Work request. Once the line containing "def execCheckDone (found" is found in the records below, return it and each following line exactly, up to and including the line containing "def State.modmapStage (s", and nothing else.
(Source records begins)
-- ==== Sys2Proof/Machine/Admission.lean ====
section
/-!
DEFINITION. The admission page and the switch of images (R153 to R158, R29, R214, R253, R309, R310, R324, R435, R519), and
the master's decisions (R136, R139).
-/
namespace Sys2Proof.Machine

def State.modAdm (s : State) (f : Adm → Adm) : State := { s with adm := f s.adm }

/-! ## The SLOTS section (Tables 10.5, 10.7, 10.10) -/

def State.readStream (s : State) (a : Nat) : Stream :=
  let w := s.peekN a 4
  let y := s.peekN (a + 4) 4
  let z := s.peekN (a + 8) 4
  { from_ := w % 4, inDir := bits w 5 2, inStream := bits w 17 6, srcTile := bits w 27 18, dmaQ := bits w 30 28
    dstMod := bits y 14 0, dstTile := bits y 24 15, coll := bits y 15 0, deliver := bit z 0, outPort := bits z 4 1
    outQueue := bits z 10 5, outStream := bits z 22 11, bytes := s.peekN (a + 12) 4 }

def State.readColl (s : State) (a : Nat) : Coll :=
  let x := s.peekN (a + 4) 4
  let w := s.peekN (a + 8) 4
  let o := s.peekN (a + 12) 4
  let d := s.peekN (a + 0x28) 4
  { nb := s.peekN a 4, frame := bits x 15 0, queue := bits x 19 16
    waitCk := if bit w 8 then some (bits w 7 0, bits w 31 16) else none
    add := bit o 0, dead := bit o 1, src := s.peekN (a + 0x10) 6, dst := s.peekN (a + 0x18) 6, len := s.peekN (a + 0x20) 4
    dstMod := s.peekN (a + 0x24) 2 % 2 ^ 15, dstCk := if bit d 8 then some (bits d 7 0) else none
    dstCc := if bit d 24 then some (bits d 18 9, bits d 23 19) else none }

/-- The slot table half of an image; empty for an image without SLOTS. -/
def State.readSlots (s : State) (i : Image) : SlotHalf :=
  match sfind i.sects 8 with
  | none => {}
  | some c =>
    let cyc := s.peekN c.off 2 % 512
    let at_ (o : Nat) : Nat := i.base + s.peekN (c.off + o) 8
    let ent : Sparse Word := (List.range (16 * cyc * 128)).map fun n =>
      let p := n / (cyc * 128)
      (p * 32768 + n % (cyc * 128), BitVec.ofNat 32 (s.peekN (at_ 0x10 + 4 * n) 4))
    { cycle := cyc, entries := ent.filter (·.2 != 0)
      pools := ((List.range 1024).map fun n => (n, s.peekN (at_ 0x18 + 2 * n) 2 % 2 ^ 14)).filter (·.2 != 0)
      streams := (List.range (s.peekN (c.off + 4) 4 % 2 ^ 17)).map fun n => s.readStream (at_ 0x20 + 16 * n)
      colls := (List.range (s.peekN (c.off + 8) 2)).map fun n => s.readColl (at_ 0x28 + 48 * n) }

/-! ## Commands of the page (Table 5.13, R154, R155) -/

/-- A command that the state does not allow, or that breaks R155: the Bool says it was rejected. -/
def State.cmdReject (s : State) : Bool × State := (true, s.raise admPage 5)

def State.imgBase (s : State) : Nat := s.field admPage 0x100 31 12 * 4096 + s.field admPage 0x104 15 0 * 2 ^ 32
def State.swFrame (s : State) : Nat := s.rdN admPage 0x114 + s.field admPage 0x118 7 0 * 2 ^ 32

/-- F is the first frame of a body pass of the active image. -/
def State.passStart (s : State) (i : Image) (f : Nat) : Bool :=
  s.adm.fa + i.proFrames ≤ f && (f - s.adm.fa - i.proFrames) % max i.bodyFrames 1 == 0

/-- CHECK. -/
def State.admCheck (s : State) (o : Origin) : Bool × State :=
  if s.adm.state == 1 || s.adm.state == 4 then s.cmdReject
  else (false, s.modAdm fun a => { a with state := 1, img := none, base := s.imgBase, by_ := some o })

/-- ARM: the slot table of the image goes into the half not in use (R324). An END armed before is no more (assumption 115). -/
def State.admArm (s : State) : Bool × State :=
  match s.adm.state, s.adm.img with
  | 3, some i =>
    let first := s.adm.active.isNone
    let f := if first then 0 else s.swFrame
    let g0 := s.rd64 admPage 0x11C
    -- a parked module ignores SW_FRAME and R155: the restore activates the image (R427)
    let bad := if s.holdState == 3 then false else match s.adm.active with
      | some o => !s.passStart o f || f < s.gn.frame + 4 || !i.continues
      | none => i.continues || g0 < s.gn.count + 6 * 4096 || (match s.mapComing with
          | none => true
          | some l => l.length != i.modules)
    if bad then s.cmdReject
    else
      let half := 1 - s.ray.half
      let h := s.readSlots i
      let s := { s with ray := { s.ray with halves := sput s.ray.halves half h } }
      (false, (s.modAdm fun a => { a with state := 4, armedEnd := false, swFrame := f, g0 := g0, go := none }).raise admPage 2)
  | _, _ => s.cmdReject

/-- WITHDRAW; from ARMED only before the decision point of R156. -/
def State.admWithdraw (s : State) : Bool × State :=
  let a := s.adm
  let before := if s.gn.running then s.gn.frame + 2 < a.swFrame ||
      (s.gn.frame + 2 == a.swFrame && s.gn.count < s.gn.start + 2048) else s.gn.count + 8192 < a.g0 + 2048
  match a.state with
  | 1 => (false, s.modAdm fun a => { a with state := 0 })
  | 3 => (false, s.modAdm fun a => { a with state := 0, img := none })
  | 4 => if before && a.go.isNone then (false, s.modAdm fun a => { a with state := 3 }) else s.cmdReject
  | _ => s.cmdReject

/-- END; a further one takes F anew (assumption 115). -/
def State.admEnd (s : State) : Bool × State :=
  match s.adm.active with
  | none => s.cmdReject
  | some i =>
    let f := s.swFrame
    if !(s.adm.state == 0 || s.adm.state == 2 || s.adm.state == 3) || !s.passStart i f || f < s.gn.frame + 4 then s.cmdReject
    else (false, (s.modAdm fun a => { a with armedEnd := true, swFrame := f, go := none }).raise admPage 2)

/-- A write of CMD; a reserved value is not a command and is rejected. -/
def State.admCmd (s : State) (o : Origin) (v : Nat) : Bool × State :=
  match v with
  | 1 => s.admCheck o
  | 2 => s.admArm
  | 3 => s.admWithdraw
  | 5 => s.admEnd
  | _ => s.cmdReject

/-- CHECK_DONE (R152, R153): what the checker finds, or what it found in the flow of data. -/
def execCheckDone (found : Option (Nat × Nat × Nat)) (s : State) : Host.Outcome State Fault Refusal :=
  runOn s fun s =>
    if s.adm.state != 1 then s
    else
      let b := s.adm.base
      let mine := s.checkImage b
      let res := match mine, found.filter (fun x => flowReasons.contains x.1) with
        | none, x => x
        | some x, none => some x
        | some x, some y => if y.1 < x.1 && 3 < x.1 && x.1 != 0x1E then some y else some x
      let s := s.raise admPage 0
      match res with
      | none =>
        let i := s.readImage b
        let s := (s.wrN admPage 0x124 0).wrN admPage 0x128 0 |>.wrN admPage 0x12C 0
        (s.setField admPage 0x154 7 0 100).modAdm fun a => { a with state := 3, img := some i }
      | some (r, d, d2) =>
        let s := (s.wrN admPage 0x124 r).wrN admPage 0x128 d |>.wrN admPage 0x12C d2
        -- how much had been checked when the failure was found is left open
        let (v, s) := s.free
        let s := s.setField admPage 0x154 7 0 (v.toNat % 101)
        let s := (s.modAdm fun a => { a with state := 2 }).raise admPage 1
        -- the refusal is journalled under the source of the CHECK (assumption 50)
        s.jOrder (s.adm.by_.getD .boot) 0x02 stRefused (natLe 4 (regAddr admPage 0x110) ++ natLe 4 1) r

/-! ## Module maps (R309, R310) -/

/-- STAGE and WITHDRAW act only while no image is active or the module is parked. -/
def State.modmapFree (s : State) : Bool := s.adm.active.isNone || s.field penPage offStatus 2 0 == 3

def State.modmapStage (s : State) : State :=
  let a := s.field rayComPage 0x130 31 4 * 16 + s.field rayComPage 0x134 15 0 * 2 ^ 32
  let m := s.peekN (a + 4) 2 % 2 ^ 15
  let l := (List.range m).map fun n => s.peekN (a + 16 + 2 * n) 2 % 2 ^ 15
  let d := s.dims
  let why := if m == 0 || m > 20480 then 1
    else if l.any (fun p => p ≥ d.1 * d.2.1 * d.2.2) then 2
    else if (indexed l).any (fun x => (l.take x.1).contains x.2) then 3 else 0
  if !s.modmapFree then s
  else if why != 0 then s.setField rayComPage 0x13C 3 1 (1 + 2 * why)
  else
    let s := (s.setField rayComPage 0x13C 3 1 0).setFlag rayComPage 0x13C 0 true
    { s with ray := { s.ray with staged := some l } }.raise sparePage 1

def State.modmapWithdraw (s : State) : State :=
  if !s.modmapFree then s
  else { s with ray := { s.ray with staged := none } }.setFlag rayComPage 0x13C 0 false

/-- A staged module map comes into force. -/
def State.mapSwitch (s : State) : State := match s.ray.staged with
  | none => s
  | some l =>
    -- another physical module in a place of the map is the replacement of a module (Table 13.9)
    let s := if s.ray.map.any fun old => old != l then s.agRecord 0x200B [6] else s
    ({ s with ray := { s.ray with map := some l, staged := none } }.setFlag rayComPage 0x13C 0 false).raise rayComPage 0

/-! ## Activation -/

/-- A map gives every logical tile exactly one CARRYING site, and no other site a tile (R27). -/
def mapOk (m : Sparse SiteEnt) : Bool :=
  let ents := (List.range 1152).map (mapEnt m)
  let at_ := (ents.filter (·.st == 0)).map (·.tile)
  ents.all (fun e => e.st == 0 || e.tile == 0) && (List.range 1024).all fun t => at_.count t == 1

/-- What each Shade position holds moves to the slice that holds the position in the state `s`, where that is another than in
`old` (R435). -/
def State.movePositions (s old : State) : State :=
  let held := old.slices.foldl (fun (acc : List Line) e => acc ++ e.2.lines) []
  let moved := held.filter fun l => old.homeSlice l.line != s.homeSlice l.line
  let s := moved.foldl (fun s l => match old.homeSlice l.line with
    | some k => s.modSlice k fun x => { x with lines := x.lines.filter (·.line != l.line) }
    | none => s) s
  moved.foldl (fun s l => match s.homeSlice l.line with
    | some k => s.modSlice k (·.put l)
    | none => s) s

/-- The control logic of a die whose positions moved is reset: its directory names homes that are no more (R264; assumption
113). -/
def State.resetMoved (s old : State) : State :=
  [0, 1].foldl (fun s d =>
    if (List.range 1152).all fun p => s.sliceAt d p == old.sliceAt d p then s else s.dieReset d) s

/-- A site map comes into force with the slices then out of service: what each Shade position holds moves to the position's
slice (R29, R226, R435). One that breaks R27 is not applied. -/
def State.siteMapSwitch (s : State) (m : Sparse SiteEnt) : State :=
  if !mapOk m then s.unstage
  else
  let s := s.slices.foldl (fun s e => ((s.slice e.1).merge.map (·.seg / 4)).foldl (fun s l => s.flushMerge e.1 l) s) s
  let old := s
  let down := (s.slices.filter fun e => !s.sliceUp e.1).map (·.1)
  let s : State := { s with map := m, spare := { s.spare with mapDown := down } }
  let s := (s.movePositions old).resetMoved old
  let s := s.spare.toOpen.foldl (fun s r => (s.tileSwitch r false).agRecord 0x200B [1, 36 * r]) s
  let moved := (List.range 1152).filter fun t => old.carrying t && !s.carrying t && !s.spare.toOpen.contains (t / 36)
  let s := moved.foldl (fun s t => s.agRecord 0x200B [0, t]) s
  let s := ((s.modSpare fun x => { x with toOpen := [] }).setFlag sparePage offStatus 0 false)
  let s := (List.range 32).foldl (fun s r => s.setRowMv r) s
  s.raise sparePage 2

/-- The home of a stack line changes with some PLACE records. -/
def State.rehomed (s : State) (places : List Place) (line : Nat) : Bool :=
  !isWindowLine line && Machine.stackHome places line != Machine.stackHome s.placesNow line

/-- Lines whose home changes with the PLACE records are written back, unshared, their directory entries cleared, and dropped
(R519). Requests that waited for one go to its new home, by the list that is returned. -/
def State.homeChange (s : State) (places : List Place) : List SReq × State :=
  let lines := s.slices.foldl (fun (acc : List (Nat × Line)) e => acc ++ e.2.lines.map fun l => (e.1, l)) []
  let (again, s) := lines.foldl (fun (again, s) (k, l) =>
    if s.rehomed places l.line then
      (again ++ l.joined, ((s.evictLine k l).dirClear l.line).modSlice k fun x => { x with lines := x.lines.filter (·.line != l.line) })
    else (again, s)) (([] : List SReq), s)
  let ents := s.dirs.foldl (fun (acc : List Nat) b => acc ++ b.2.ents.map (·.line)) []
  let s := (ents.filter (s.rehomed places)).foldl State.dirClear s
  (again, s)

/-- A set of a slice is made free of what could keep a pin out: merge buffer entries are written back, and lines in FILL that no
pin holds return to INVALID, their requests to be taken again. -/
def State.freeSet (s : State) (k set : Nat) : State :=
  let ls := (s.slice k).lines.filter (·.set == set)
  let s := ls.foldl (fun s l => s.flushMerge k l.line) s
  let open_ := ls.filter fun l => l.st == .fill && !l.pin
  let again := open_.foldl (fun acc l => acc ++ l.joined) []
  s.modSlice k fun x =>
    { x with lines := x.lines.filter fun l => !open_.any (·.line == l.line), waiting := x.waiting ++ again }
(Source records ends)
Worked solution.
def execCheckDone (found : Option (Nat × Nat × Nat)) (s : State) : Host.Outcome State Fault Refusal :=
  runOn s fun s =>
    if s.adm.state != 1 then s
    else
      let b := s.adm.base
      let mine := s.checkImage b
      let res := match mine, found.filter (fun x => flowReasons.contains x.1) with
        | none, x => x
        | some x, none => some x
        | some x, some y => if y.1 < x.1 && 3 < x.1 && x.1 != 0x1E then some y else some x
      let s := s.raise admPage 0
      match res with
      | none =>
        let i := s.readImage b
        let s := (s.wrN admPage 0x124 0).wrN admPage 0x128 0 |>.wrN admPage 0x12C 0
        (s.setField admPage 0x154 7 0 100).modAdm fun a => { a with state := 3, img := some i }
      | some (r, d, d2) =>
        let s := (s.wrN admPage 0x124 r).wrN admPage 0x128 d |>.wrN admPage 0x12C d2
        -- how much had been checked when the failure was found is left open
        let (v, s) := s.free
        let s := s.setField admPage 0x154 7 0 (v.toNat % 101)
        let s := (s.modAdm fun a => { a with state := 2 }).raise admPage 1
        -- the refusal is journalled under the source of the CHECK (assumption 50)
        s.jOrder (s.adm.by_.getD .boot) 0x02 stRefused (natLe 4 (regAddr admPage 0x110) ++ natLe 4 1) r

/-! ## Module maps (R309, R310) -/

/-- STAGE and WITHDRAW act only while no image is active or the module is parked. -/
def State.modmapFree (s : State) : Bool := s.adm.active.isNone || s.field penPage offStatus 2 0 == 3

def State.modmapStage (s : State) : State :=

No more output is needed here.